Find the line containing "R52, R55). -/" in the records below. Copy exactly that line and each one after it, ending at the line containing "exact ⟨rfl, by rw [hop1]; rfl⟩", and nothing more.
***
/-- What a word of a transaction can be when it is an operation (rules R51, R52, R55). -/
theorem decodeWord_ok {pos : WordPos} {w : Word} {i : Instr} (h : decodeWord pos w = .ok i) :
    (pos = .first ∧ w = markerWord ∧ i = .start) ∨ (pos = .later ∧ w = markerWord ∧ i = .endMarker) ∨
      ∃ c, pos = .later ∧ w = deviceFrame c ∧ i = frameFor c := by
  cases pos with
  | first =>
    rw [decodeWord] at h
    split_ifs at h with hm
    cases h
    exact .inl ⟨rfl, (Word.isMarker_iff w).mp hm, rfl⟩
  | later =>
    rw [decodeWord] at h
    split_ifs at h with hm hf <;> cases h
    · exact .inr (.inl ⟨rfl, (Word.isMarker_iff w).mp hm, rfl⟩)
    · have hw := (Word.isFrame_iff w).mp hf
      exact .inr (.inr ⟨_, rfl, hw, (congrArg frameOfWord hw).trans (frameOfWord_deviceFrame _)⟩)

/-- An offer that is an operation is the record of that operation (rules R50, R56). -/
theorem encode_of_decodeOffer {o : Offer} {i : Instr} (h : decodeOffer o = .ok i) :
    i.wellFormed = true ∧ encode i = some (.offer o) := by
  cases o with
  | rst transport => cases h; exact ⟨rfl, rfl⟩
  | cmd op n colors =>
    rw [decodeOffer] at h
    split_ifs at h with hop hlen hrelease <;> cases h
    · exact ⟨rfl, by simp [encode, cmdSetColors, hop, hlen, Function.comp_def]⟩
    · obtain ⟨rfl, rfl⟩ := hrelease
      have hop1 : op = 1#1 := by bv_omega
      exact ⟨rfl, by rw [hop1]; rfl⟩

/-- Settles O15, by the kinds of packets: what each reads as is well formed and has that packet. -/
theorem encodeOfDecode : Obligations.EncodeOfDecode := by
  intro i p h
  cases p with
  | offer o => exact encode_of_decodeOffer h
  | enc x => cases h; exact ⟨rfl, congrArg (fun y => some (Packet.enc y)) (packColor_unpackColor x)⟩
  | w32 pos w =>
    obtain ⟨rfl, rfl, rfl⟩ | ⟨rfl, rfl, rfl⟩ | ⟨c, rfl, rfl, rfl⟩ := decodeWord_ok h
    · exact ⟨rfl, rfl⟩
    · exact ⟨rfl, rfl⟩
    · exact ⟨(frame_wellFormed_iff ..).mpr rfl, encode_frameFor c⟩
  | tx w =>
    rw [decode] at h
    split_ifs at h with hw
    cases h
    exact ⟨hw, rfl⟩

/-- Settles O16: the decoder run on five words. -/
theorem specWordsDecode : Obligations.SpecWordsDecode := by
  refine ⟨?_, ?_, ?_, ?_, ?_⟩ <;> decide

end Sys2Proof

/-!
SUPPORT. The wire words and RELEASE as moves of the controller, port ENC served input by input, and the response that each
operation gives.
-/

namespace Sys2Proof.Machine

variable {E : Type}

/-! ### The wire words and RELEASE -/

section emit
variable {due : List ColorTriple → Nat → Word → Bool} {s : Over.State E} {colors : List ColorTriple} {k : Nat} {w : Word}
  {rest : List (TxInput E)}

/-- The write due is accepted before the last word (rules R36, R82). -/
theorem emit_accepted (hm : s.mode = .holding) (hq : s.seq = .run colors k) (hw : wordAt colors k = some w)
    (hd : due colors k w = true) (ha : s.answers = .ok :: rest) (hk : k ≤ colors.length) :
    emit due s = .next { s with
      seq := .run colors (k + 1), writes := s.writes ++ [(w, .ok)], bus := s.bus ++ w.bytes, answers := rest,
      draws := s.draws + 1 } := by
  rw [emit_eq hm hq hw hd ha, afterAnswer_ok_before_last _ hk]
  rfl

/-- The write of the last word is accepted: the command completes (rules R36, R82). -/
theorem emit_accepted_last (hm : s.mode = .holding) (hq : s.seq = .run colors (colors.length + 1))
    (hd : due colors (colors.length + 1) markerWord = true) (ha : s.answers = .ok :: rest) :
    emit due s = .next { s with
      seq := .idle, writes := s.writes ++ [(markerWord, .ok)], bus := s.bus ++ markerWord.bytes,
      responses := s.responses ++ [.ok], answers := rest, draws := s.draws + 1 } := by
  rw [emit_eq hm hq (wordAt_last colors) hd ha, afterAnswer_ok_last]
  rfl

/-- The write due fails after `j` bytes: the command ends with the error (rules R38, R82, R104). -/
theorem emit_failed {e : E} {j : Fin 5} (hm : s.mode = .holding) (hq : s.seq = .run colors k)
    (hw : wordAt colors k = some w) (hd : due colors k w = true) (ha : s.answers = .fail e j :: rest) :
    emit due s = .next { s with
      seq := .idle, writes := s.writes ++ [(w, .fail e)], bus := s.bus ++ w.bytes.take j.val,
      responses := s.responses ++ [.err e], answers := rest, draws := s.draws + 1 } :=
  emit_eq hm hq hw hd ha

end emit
***
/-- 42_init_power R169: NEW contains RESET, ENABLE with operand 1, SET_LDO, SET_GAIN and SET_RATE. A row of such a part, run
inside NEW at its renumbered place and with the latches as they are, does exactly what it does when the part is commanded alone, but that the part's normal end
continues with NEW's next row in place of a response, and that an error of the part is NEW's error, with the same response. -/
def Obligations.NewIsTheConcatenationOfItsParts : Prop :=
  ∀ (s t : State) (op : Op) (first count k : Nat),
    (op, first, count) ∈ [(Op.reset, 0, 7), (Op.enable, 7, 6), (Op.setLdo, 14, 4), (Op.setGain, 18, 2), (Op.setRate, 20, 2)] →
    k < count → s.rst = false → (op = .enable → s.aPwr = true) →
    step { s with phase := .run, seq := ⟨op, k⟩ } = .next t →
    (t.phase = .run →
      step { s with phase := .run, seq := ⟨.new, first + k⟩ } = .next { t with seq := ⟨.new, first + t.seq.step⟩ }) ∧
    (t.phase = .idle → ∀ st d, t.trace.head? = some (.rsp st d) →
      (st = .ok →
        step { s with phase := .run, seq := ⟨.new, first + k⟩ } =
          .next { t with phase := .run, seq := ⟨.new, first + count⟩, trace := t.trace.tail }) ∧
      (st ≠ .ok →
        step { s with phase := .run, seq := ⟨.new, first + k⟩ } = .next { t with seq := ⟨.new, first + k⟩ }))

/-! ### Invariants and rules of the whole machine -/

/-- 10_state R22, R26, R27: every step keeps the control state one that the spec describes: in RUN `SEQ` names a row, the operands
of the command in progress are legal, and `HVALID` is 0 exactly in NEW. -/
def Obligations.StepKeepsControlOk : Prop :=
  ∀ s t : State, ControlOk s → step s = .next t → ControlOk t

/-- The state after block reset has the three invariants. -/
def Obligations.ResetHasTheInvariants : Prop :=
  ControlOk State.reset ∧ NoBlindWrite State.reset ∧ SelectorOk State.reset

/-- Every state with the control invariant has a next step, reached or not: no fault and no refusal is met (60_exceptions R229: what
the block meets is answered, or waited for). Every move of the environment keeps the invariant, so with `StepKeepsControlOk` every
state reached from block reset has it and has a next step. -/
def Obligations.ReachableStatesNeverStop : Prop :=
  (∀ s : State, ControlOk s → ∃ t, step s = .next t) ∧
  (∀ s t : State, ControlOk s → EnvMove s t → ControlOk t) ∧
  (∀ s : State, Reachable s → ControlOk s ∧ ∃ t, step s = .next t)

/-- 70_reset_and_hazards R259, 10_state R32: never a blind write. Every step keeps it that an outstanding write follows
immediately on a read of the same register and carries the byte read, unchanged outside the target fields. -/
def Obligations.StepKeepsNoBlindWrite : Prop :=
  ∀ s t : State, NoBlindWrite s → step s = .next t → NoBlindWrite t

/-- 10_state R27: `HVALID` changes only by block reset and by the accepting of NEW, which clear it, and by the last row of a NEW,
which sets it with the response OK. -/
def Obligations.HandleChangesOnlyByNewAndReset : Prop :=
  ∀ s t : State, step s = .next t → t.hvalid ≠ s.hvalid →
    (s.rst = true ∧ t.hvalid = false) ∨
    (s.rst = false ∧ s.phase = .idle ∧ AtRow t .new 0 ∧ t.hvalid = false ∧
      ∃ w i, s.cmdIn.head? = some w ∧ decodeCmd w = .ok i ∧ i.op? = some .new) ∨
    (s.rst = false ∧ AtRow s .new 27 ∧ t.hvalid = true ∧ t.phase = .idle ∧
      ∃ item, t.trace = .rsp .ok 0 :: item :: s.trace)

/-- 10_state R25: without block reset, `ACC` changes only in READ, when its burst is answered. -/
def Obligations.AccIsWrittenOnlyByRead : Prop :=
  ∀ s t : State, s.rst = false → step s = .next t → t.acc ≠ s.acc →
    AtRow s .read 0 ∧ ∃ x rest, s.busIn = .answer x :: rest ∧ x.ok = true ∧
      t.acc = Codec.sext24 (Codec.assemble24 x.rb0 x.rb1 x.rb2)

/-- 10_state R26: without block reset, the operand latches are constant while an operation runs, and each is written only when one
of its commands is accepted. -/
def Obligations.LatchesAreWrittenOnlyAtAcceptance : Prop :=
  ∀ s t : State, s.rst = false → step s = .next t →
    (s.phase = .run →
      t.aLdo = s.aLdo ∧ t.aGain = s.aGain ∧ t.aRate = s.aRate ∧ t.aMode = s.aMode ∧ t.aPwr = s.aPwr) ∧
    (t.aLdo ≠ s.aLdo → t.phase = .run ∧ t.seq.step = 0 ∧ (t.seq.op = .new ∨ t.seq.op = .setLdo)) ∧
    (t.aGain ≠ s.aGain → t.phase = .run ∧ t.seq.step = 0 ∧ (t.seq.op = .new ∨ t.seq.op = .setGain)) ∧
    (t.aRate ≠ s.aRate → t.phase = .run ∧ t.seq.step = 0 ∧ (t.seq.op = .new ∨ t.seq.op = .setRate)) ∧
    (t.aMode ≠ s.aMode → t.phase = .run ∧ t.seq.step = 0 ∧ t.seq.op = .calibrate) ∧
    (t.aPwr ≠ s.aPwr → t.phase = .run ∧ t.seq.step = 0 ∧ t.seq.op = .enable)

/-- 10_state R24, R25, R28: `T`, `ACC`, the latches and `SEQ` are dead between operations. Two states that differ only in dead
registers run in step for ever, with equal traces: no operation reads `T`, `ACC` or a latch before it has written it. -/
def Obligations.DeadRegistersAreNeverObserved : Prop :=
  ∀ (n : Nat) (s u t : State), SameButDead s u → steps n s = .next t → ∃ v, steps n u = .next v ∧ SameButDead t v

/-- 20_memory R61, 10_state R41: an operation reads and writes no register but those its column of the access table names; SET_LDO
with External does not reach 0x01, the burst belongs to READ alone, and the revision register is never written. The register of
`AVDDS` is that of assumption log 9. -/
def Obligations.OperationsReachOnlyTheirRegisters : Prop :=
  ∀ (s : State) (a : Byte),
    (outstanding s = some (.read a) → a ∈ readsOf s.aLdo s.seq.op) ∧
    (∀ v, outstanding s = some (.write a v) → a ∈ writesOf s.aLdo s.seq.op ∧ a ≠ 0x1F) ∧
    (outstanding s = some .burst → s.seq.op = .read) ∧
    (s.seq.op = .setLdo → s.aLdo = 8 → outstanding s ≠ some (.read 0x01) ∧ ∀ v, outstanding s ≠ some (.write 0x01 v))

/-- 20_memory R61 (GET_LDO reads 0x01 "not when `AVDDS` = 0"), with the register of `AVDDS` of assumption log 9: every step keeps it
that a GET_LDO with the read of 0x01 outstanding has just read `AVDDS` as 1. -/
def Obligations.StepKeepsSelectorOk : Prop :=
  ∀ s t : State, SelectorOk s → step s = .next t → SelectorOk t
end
***
◆ **YOUR RESPONSE**:
/-- What a word of a transaction can be when it is an operation (rules R51, R52, R55). -/
theorem decodeWord_ok {pos : WordPos} {w : Word} {i : Instr} (h : decodeWord pos w = .ok i) :
    (pos = .first ∧ w = markerWord ∧ i = .start) ∨ (pos = .later ∧ w = markerWord ∧ i = .endMarker) ∨
      ∃ c, pos = .later ∧ w = deviceFrame c ∧ i = frameFor c := by
  cases pos with
  | first =>
    rw [decodeWord] at h
    split_ifs at h with hm
    cases h
    exact .inl ⟨rfl, (Word.isMarker_iff w).mp hm, rfl⟩
  | later =>
    rw [decodeWord] at h
    split_ifs at h with hm hf <;> cases h
    · exact .inr (.inl ⟨rfl, (Word.isMarker_iff w).mp hm, rfl⟩)
    · have hw := (Word.isFrame_iff w).mp hf
      exact .inr (.inr ⟨_, rfl, hw, (congrArg frameOfWord hw).trans (frameOfWord_deviceFrame _)⟩)

/-- An offer that is an operation is the record of that operation (rules R50, R56). -/
theorem encode_of_decodeOffer {o : Offer} {i : Instr} (h : decodeOffer o = .ok i) :
    i.wellFormed = true ∧ encode i = some (.offer o) := by
  cases o with
  | rst transport => cases h; exact ⟨rfl, rfl⟩
  | cmd op n colors =>
    rw [decodeOffer] at h
    split_ifs at h with hop hlen hrelease <;> cases h
    · exact ⟨rfl, by simp [encode, cmdSetColors, hop, hlen, Function.comp_def]⟩
    · obtain ⟨rfl, rfl⟩ := hrelease
      have hop1 : op = 1#1 := by bv_omega
      exact ⟨rfl, by rw [hop1]; rfl⟩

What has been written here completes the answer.